Goal of the exercise = Where in the records does the word "fillLine" occur? Copy each line in which it does.

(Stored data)
-- ==== Sys2Proof/Laws/KeepTileOps.lean ====
section
/-! SUPPORT. What each operation of Machine/TileOps.lean keeps (`Keep`). -/

set_option linter.all false
set_option simprocs false

namespace Sys2Proof.Machine

open Sys2Proof.Safety

variable {m : May} {a : State}

theorem landBytes_keep {s : State} {a' : Acc} {va at_ : Nat} {d : Data} (h_s : Keep m a s) (hw : ∀ p ∈ ([.memory, .bytes] : List StatePart), p ∈ m.parts) : KeepP m a (landBytes s a' va at_ d) := by
  unfold landBytes
  repeat' with_reducible first
    | assumption
    | (refine partsSub ?_ hw; decide)
    | (intro _)
    | (fail_if_no_progress extract_lets +onlyGivenNames z; first | (have hz : Keep m a z := ?_; (on_goal 2 => subst z); clear_value z) | (have hz : KeepP m a z := ?_; (on_goal 2 => subst z); clear_value z) | (have hz : KeepO m a z := ?_; (on_goal 2 => subst z); clear_value z) | (have hz : KeepF m a z := ?_; (on_goal 2 => subst z); clear_value z) | (have hz : KeepPO m a z := ?_; (on_goal 2 => subst z); clear_value z) | (first | have _ : Mem := z | have _ : Clocks := z | have _ : Snuffer := z | have _ : Keeper := z) | clear_value z)
    | apply keep_ite
    | simp -zeta -zetaDelta only [keepP_iff]
    | apply keepP_ite
    | simp -zeta -zetaDelta only [keepF_iff]
    | apply keepF_ite
    | apply writeScratch_keep
    | (refine keep_foldl ?_ (fun _ _ _ => ?_))
    | (refine keepP_foldl ?_ (fun _ _ _ => ?_))
    | (refine keepF_foldl ?_ (fun _ _ _ => ?_))
    | (apply keep_pairE; assumption)
    | fail

theorem fillLine_keep {s : State} {l : Nat} {x : Line} (h_s : Keep m a s) (hw : ∀ p ∈ ([.lanterns] : List StatePart), p ∈ m.parts) : Keep m a (fillLine s l x) := by
  unfold fillLine
  repeat' with_reducible first
    | assumption
    | (refine partsSub ?_ hw; decide)
    | (intro _)
    | (simp -zeta -zetaDelta only [keep_mk]; apply keepL_of; any_goals first | exact .inr rfl | exact .inl (hw _ (by decide)) | exact .inr (fun x => x) | exact .inr (fun _ => rfl))
    | (fail_if_no_progress extract_lets +onlyGivenNames z; first | (have hz : Keep m a z := ?_; (on_goal 2 => subst z); clear_value z) | (have hz : KeepP m a z := ?_; (on_goal 2 => subst z); clear_value z) | (have hz : KeepO m a z := ?_; (on_goal 2 => subst z); clear_value z) | (have hz : KeepF m a z := ?_; (on_goal 2 => subst z); clear_value z) | (have hz : KeepPO m a z := ?_; (on_goal 2 => subst z); clear_value z) | (first | have _ : Mem := z | have _ : Clocks := z | have _ : Snuffer := z | have _ : Keeper := z) | clear_value z)
    | apply keep_ite
    | simp -zeta -zetaDelta only [keepP_iff]
    | apply keepP_ite
    | apply takeFree_keep
    | apply modLantern_keep
    | (apply keep_pairE; assumption)
    | fail
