theorem readPiece_keep {s : State} {l c va n : Nat} (h_s : Keep m a s) (hw : ∀ p ∈ ([.clocks, .memory, .bytes, .lanterns, .fabric, .ranges, .floss, .snuffer, .darner] : List StatePart), p ∈ m.parts) (he : ∀ e ∈ ([0x500001, 0x500002, 0x500003, 0x500004, 0x500006, 0x500007, 0x500008, 0x510002, 0x600001, 0x600003, 0x700009, 0x810008] : List Nat), m.entry e) : KeepO m a (readPiece s l c va n) := by
  unfold readPiece
  repeat' with_reducible first
    | assumption
    | (refine partsSub ?_ hw; decide)
    | (refine entriesSub ?_ he; decide)
    | exact he _ (by decide)
    | (intro _)
    | (simp -zeta -zetaDelta only [keep_mk]; apply keepL_of; any_goals first | exact .inr rfl | exact .inl (hw _ (by decide)) | exact .inr (fun x => x) | exact .inr (fun _ => rfl))
    | (fail_if_no_progress extract_lets +onlyGivenNames z; first | (have hz : Keep m a z := ?_; (on_goal 2 => subst z); clear_value z) | (have hz : KeepP m a z := ?_; (on_goal 2 => subst z); clear_value z) | (have hz : KeepO m a z := ?_; (on_goal 2 => subst z); clear_value z) | (have hz : KeepF m a z := ?_; (on_goal 2 => subst z); clear_value z) | (have hz : KeepPO m a z := ?_; (on_goal 2 => subst z); clear_value z) | (have hz : ∀ s, Keep m a s → Keep m a (z s) := ?_; (on_goal 2 => (subst z; intros; beta_reduce)); clear_value z) | (have hz : ∀ s x, Keep m a s → Keep m a (z s x) := ?_; (on_goal 2 => (subst z; intros; beta_reduce)); clear_value z) | (have hz : ∀ s x, Keep m a s → KeepO m a (z s x) := ?_; (on_goal 2 => (subst z; intros; beta_reduce)); clear_value z) | (have hz : ∀ x s, Keep m a s → Keep m a (z x s) := ?_; (on_goal 2 => (subst z; intros; beta_reduce)); clear_value z) | (have hz : ∀ s, Keep m a s → KeepO m a (z s) := ?_; (on_goal 2 => (subst z; intros; beta_reduce)); clear_value z) | (have hz : ∀ x, Keep m a (z x) := ?_; (on_goal 2 => (subst z; intros; beta_reduce)); clear_value z) | (have hz : ∀ x y s, Keep m a s → Keep m a (z x y s) := ?_; (on_goal 2 => (subst z; intros; beta_reduce)); clear_value z) | (have hz : ∀ o x, KeepO m a o → KeepOO m a (z o x) := ?_; (on_goal 2 => (subst z; intros; beta_reduce)); clear_value z) | (have hz : ∀ s, Keep m a s → KeepP m a (z s) := ?_; (on_goal 2 => (subst z; intros; beta_reduce)); clear_value z) | (have hz : ∀ x, KeepP m a (z x) := ?_; (on_goal 2 => (subst z; intros; beta_reduce)); clear_value z) | (have hz : ∀ s x y, Keep m a s → Keep m a (z s x y) := ?_; (on_goal 2 => (subst z; intros; beta_reduce)); clear_value z) | (have hz : ∀ s x, Keep m a s → KeepOO m a (z s x) := ?_; (on_goal 2 => (subst z; intros; beta_reduce)); clear_value z) | (have hz : ∀ x o, KeepO m a o → KeepOO m a (z x o) := ?_; (on_goal 2 => (subst z; intros; beta_reduce)); clear_value z) | (have hz : ∀ x y, KeepP m a (z x y) := ?_; (on_goal 2 => (subst z; intros; beta_reduce)); clear_value z) | (have hz : ∀ s x y w, Keep m a s → Keep m a (z s x y w) := ?_; (on_goal 2 => (subst z; intros; beta_reduce)); clear_value z) | (first | have _ : Mem := z | have _ : Clocks := z | have _ : Snuffer := z | have _ : Keeper := z) | clear_value z)
    | apply hz
    | apply keep_ite
    | apply keepO_ok
    | apply keepO_wait
    | apply keepO_fail
    | apply keepO_ite
    | simp -zeta -zetaDelta only [keepP_iff]
    | apply keepP_ite
    | apply modCore_keep
    | apply readVa_keep
    | apply wait_keep
    | apply enterL1_keep
    | (refine keepO_andThen ?_ (fun _ _ _ => ?_))
    | (apply keep_okE; assumption)
    | (apply keep_waitE; assumption)
    | (apply keep_failE; assumption)
    | (refine keep_of_ok ?_ ‹_ = Out.ok _ _›)
    | (refine keep_of_wait ?_ ‹_ = Out.wait _›)
    | (refine keep_of_fail ?_ ‹_ = Out.fail _ _›)
    | apply keep_state
    | (refine keepO_of_some ?_ ‹_ = some _›)
    | (apply keep_pairE; assumption)
    | (refine keep_of_pair ?_ ‹_ = (_, _)›)
    | simp -zeta -zetaDelta only [keep_snd]
    | (apply keep_fstE; assumption)
    | (refine keep_of_fst ?_ ‹_ = (_, _)›)
    | simp -zeta -zetaDelta only [keep_fst]
    | apply_assumption [-hw, -he]
    | split
    | fail
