theorem ringFailed_keep {s : State} {n : Nat} {st : Status} {fresh : Bool} {again : State → Out Unit} (h_s : Keep m a s) (h_again : ∀ z0, Keep m a z0 → KeepO m a (again z0)) (hw : ∀ p ∈ ([.clocks, .memory, .bytes, .hostBytes, .hostPoison, .lanterns, .fabric, .ranges, .queues, .contexts, .fences, .waits, .slots, .floss, .snuffer, .darner] : List StatePart), p ∈ m.parts) (he : ∀ e ∈ ([0x500001, 0x500002, 0x500003, 0x500004, 0x500006, 0x500007, 0x500008, 0x510002, 0x600001, 0x600003, 0x700009, 0x800003, 0x810008] : List Nat), m.entry e) : Keep m a (ringFailed s n st fresh again) := by
  unfold ringFailed
  repeat' with_reducible first
    | assumption
    | (refine partsSub ?_ hw; decide)
    | (refine entriesSub ?_ he; decide)
    | exact he _ (by decide)
    | (intro _)
    | (simp -zeta -zetaDelta only [keep_mk]; apply keepL_of; any_goals first | exact .inr rfl | exact .inl (hw _ (by decide)) | exact .inr (fun x => x) | exact .inr (fun _ => rfl))
    | (fail_if_no_progress extract_lets +onlyGivenNames z; first | (have hz : Keep m a z := ?_; (on_goal 2 => subst z); clear_value z) | (have hz : KeepP m a z := ?_; (on_goal 2 => subst z); clear_value z) | (have hz : KeepO m a z := ?_; (on_goal 2 => subst z); clear_value z) | (have hz : KeepF m a z := ?_; (on_goal 2 => subst z); clear_value z) | (have hz : KeepPO m a z := ?_; (on_goal 2 => subst z); clear_value z) | (first | have _ : Mem := z | have _ : Clocks := z | have _ : Snuffer := z | have _ : Keeper := z) | clear_value z)
    | apply keep_ite
    | apply keepO_ok
    | apply keepO_wait
    | apply keepO_fail
    | apply keepO_ite
    | apply wait_keep
    | apply slotFail_keep
    | apply h_again
    | (apply keep_okE; assumption)
    | (apply keep_waitE; assumption)
    | (apply keep_failE; assumption)
    | (refine keep_of_ok ?_ ‹_ = Out.ok _ _›)
    | (refine keep_of_wait ?_ ‹_ = Out.wait _›)
    | (refine keep_of_fail ?_ ‹_ = Out.fail _ _›)
    | apply keep_state
    | (refine keepO_of_some ?_ ‹_ = some _›)
    | split
    | fail

theorem slotOpen_keep {s : State} {q e : Nat} (h_s : Keep m a s) (hw : ∀ p ∈ ([.clocks, .memory, .bytes, .hostBytes, .hostPoison, .lanterns, .fabric, .ranges, .queues, .contexts, .fences, .waits, .slots, .floss, .snuffer, .darner] : List StatePart), p ∈ m.parts) (he : ∀ e ∈ ([0x500001, 0x500002, 0x500003, 0x500004, 0x500006, 0x500007, 0x500008, 0x510002, 0x600001, 0x600003, 0x700009, 0x800003, 0x810008] : List Nat), m.entry e) : Keep m a (slotOpen s q e) := by
  unfold slotOpen
  repeat' with_reducible first
    | assumption
    | (refine partsSub ?_ hw; decide)
    | (refine entriesSub ?_ he; decide)
    | exact he _ (by decide)
    | (intro _)
    | (simp -zeta -zetaDelta only [keep_mk]; apply keepL_of; any_goals first | exact .inr rfl | exact .inl (hw _ (by decide)) | exact .inr (fun x => x) | exact .inr (fun _ => rfl))
    | (fail_if_no_progress extract_lets +onlyGivenNames z; first | (have hz : Keep m a z := ?_; (on_goal 2 => subst z); clear_value z) | (have hz : KeepP m a z := ?_; (on_goal 2 => subst z); clear_value z) | (have hz : KeepO m a z := ?_; (on_goal 2 => subst z); clear_value z) | (have hz : KeepF m a z := ?_; (on_goal 2 => subst z); clear_value z) | (have hz : KeepPO m a z := ?_; (on_goal 2 => subst z); clear_value z) | (first | have _ : Mem := z | have _ : Clocks := z | have _ : Snuffer := z | have _ : Keeper := z) | clear_value z)
    | apply keep_ite
    | apply keepO_ok
    | apply keepO_wait
    | apply keepO_fail
    | apply keepO_ite
    | apply needClock_keep
    | apply finishFlight_keep
    | apply wait_keep
    | apply armSlot_keep
    | apply pumpOut_keep
    | apply dropMail_keep
    | (apply keep_okE; assumption)
    | (apply keep_waitE; assumption)
    | (apply keep_failE; assumption)
    | (refine keep_of_ok ?_ ‹_ = Out.ok _ _›)
    | (refine keep_of_wait ?_ ‹_ = Out.wait _›)
    | (refine keep_of_fail ?_ ‹_ = Out.fail _ _›)
    | apply keep_state
    | (refine keepO_of_some ?_ ‹_ = some _›)
    | split
    | fail

theorem slotClose_keep {s : State} {q e : Nat} (h_s : Keep m a s) (hw : ∀ p ∈ ([.clocks, .memory, .bytes, .hostBytes, .hostPoison, .lanterns, .fabric, .ranges, .queues, .contexts, .fences, .waits, .slots, .floss, .snuffer, .darner] : List StatePart), p ∈ m.parts) (he : ∀ e ∈ ([0x500001, 0x500002, 0x500003, 0x500004, 0x500006, 0x500007, 0x500008, 0x510002, 0x600001, 0x600003, 0x700009, 0x800003, 0x810008] : List Nat), m.entry e) : Keep m a (slotClose s q e) := by
  unfold slotClose
  repeat' with_reducible first
    | assumption
    | (refine partsSub ?_ hw; decide)
    | (refine entriesSub ?_ he; decide)
    | exact he _ (by decide)
    | (intro _)
    | (simp -zeta -zetaDelta only [keep_mk]; apply keepL_of; any_goals first | exact .inr rfl | exact .inl (hw _ (by decide)) | exact .inr (fun x => x) | exact .inr (fun _ => rfl))
    | (fail_if_no_progress extract_lets +onlyGivenNames z; first | (have hz : Keep m a z := ?_; (on_goal 2 => subst z); clear_value z) | (have hz : KeepP m a z := ?_; (on_goal 2 => subst z); clear_value z) | (have hz : KeepO m a z := ?_; (on_goal 2 => subst z); clear_value z) | (have hz : KeepF m a z := ?_; (on_goal 2 => subst z); clear_value z) | (have hz : KeepPO m a z := ?_; (on_goal 2 => subst z); clear_value z) | (first | have _ : Mem := z | have _ : Clocks := z | have _ : Snuffer := z | have _ : Keeper := z) | clear_value z)
    | apply keep_ite
    | apply keepO_ok
    | apply keepO_wait
    | apply keepO_fail
    | apply keepO_ite
    | apply needClock_keep
    | apply finishFlight_keep
    | apply wait_keep
    | apply closeSlot_keep
    | apply freeSlot_keep
    | (apply keep_okE; assumption)
    | (apply keep_waitE; assumption)
    | (apply keep_failE; assumption)
    | (refine keep_of_ok ?_ ‹_ = Out.ok _ _›)
    | (refine keep_of_wait ?_ ‹_ = Out.wait _›)
    | (refine keep_of_fail ?_ ‹_ = Out.fail _ _›)
    | apply keep_state
    | (refine keepO_of_some ?_ ‹_ = some _›)
    | split
    | fail

theorem readBad_keep {s : State} {a' : Acc} {va n : Nat} (h_s : Keep m a s) (hw : ∀ p ∈ ([.clocks, .memory, .bytes, .lanterns, .fabric, .ranges, .floss, .snuffer, .darner] : List StatePart), p ∈ m.parts) (he : ∀ e ∈ ([0x500001, 0x500002, 0x500003, 0x500004, 0x500006, 0x500007, 0x500008, 0x510002, 0x600001, 0x600003, 0x700009, 0x810008] : List Nat), m.entry e) : KeepO m a (readBad s a' va n) := by
  unfold readBad
  repeat' with_reducible first
    | assumption
    | (refine partsSub ?_ hw; decide)
    | (refine entriesSub ?_ he; decide)
    | exact he _ (by decide)
    | (intro _)
    | (fail_if_no_progress extract_lets +onlyGivenNames z; first | (have hz : Keep m a z := ?_; (on_goal 2 => subst z); clear_value z) | (have hz : KeepP m a z := ?_; (on_goal 2 => subst z); clear_value z) | (have hz : KeepO m a z := ?_; (on_goal 2 => subst z); clear_value z) | (have hz : KeepF m a z := ?_; (on_goal 2 => subst z); clear_value z) | (have hz : KeepPO m a z := ?_; (on_goal 2 => subst z); clear_value z) | (first | have _ : Mem := z | have _ : Clocks := z | have _ : Snuffer := z | have _ : Keeper := z) | clear_value z)
    | apply keep_ite
    | apply keepO_ok
    | apply keepO_wait
    | apply keepO_fail
    | apply keepO_ite
    | simp -zeta -zetaDelta only [keepF_iff]
    | apply keepF_ite
    | apply readVa_keep
    | (refine keep_foldl ?_ (fun _ _ _ => ?_))
    | (refine keepF_foldl ?_ (fun _ _ _ => ?_))
    | (refine keepO_foldl ?_ (fun _ _ _ => ?_))
    | (refine keepO_andThen ?_ (fun _ _ _ => ?_))
    | fail

theorem ringSend_keep {s : State} {n : Nat} {x : Slot} {ty pool : Nat} {r : SlotReq} {hdr : List Word} {body : List Byte} {bad : List (Nat × Nat)} {st : Status} (h_s : Keep m a s) (hw : ∀ p ∈ ([.clocks, .memory, .bytes, .hostBytes, .hostPoison, .lanterns, .fabric, .ranges, .queues, .slots, .floss, .snuffer, .darner] : List StatePart), p ∈ m.parts) (he : ∀ e ∈ ([0x500001, 0x500002, 0x500003, 0x500004, 0x500006, 0x500007, 0x500008, 0x510002, 0x600001, 0x600003, 0x700009, 0x810008] : List Nat), m.entry e) : KeepO m a (ringSend s n x ty pool r hdr body bad st) := by
  unfold ringSend
  repeat' with_reducible first
    | assumption
    | (refine partsSub ?_ hw; decide)
    | (refine entriesSub ?_ he; decide)
    | exact he _ (by decide)
    | (intro _)
    | (simp -zeta -zetaDelta only [keep_mk]; apply keepL_of; any_goals first | exact .inr rfl | exact .inl (hw _ (by decide)) | exact .inr (fun x => x) | exact .inr (fun _ => rfl))
    | (fail_if_no_progress extract_lets +onlyGivenNames z; first | (have hz : Keep m a z := ?_; (on_goal 2 => subst z); clear_value z) | (have hz : KeepP m a z := ?_; (on_goal 2 => subst z); clear_value z) | (have hz : KeepO m a z := ?_; (on_goal 2 => subst z); clear_value z) | (have hz : KeepF m a z := ?_; (on_goal 2 => subst z); clear_value z) | (have hz : KeepPO m a z := ?_; (on_goal 2 => subst z); clear_value z) | (first | have _ : Mem := z | have _ : Clocks := z | have _ : Snuffer := z | have _ : Keeper := z) | clear_value z)
    | apply keep_ite
    | apply keepO_ok
    | apply keepO_wait
    | apply keepO_fail
    | apply keepO_ite
    | apply writeVaBad_keep
    | apply placeVa_keep
    | apply issuePicot_keep
    | apply wait_keep
    | apply modSlot_keep
    | (refine keepO_andThen ?_ (fun _ _ _ => ?_))
    | (apply keep_okE; assumption)
    | (apply keep_waitE; assumption)
    | (apply keep_failE; assumption)
    | (refine keep_of_ok ?_ ‹_ = Out.ok _ _›)
    | (refine keep_of_wait ?_ ‹_ = Out.wait _›)
    | (refine keep_of_fail ?_ ‹_ = Out.fail _ _›)
    | apply keep_state
    | (refine keepO_of_some ?_ ‹_ = some _›)
    | (apply keep_pairE; assumption)
    | (refine keep_of_pair ?_ ‹_ = (_, _)›)
    | simp -zeta -zetaDelta only [keep_snd]
    | (apply keep_fstE; assumption)
    | (refine keep_of_fst ?_ ‹_ = (_, _)›)
    | simp -zeta -zetaDelta only [keep_fst]
    | split
    | fail

theorem creditSend_keep {s : State} {n : Nat} {x : Slot} {pool buf : Nat} (h_s : Keep m a s) (hw : ∀ p ∈ ([.clocks, .memory, .lanterns, .fabric, .ranges, .slots, .floss] : List StatePart), p ∈ m.parts) (he : ∀ e ∈ ([0x600001, 0x600003, 0x700009, 0x810008] : List Nat), m.entry e) : KeepO m a (creditSend s n x pool buf) := by
  unfold creditSend
  repeat' with_reducible first
    | assumption
    | (refine partsSub ?_ hw; decide)
    | (refine entriesSub ?_ he; decide)
    | exact he _ (by decide)
    | (intro _)
    | (simp -zeta -zetaDelta only [keep_mk]; apply keepL_of; any_goals first | exact .inr rfl | exact .inl (hw _ (by decide)) | exact .inr (fun x => x) | exact .inr (fun _ => rfl))
    | (fail_if_no_progress extract_lets +onlyGivenNames z; first | (have hz : Keep m a z := ?_; (on_goal 2 => subst z); clear_value z) | (have hz : KeepP m a z := ?_; (on_goal 2 => subst z); clear_value z) | (have hz : KeepO m a z := ?_; (on_goal 2 => subst z); clear_value z) | (have hz : KeepF m a z := ?_; (on_goal 2 => subst z); clear_value z) | (have hz : KeepPO m a z := ?_; (on_goal 2 => subst z); clear_value z) | (first | have _ : Mem := z | have _ : Clocks := z | have _ : Snuffer := z | have _ : Keeper := z) | clear_value z)
    | apply keep_ite
    | apply keepO_ok
    | apply keepO_wait
    | apply keepO_fail
    | apply keepO_ite
    | apply placeVa_keep
    | apply issuePicot_keep
    | apply modSlot_keep
    | (refine keepO_andThen ?_ (fun _ _ _ => ?_))
    | fail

Task output =
theorem fillLine_keep {s : State} {l : Nat} {x : Line} (h_s : Keep m a s) (hw : ∀ p ∈ ([.lanterns] : List StatePart), p ∈ m.parts) : Keep m a (fillLine s l x) := by
  unfold fillLine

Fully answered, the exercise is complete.